TASK INSTRUCTIONS:
Reproduce exactly the line that includes "Compares i value := by" and all lines after it, ending with the last line of the data.

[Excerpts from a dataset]
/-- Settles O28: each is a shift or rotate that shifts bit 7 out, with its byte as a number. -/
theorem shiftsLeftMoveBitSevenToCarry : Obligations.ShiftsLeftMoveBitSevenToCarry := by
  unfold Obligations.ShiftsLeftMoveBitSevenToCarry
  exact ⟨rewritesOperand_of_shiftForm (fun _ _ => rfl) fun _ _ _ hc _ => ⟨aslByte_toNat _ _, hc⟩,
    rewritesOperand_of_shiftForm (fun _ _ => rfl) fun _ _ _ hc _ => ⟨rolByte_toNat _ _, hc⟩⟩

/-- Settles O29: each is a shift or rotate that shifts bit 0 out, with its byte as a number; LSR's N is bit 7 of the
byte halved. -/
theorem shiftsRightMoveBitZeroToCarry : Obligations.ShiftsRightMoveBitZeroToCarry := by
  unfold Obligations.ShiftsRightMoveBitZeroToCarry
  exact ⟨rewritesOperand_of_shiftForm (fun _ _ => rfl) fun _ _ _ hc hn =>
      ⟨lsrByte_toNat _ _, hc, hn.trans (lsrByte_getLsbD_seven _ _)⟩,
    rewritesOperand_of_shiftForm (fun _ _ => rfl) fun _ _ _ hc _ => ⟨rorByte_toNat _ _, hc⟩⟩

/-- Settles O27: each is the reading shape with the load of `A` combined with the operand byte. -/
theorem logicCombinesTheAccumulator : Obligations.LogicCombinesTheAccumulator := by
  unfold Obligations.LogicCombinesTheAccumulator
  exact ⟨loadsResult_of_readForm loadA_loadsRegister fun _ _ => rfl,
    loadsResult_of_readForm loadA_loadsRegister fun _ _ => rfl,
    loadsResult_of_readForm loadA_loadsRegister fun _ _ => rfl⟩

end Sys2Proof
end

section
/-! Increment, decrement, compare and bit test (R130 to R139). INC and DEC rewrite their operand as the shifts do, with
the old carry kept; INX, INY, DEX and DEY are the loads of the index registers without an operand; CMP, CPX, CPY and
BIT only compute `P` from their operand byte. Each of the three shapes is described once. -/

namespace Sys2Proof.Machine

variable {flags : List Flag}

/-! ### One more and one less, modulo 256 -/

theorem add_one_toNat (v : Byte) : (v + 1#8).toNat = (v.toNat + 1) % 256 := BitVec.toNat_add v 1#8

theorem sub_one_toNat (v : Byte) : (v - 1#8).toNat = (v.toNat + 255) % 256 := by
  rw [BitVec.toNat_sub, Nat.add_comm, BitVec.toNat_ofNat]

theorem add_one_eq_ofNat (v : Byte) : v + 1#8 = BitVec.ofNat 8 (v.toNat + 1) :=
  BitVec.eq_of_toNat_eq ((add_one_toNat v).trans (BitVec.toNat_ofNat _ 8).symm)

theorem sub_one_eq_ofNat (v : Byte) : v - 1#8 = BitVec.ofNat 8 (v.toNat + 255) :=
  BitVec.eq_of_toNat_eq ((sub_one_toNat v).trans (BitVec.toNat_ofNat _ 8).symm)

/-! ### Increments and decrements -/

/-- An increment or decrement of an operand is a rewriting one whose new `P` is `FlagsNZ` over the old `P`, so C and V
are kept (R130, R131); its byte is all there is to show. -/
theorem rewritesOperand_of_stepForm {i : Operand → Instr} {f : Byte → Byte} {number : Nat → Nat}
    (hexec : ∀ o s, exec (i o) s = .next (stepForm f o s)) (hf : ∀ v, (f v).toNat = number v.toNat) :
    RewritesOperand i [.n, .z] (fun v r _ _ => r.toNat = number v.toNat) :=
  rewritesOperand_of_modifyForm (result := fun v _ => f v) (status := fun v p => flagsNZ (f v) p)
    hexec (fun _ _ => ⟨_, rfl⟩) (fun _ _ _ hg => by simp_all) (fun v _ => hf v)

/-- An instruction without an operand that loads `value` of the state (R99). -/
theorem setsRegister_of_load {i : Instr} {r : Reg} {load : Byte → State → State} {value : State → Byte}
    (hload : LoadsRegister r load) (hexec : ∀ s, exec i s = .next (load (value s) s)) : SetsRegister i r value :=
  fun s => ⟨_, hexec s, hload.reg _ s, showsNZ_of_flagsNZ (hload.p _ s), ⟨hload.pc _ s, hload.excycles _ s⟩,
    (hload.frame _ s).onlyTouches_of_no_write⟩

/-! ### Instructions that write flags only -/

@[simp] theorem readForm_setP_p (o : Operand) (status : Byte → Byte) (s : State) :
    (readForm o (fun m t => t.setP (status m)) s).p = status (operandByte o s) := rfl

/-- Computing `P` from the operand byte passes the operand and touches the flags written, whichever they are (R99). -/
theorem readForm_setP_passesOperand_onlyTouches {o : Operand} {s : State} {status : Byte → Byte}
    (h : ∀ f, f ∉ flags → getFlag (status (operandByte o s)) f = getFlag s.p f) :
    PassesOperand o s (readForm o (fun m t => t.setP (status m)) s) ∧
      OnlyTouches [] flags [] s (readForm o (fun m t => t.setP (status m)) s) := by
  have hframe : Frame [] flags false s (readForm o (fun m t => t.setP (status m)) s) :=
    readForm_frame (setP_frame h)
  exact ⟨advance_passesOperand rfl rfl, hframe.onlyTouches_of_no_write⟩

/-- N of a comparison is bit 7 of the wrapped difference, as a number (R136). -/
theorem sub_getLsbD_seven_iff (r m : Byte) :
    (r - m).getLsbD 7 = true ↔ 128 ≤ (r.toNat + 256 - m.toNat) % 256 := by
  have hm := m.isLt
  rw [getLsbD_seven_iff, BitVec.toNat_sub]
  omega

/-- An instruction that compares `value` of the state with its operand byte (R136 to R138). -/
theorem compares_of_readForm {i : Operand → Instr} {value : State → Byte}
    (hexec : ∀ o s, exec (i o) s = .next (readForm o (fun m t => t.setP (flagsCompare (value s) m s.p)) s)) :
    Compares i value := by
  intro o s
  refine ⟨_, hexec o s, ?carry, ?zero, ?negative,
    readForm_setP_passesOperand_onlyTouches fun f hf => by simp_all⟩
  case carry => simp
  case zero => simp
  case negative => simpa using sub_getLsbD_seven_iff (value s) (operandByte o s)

REPLY:
    Compares i value := by
  intro o s
  refine ⟨_, hexec o s, ?carry, ?zero, ?negative,
    readForm_setP_passesOperand_onlyTouches fun f hf => by simp_all⟩
  case carry => simp
  case zero => simp
  case negative => simpa using sub_getLsbD_seven_iff (value s) (operandByte o s)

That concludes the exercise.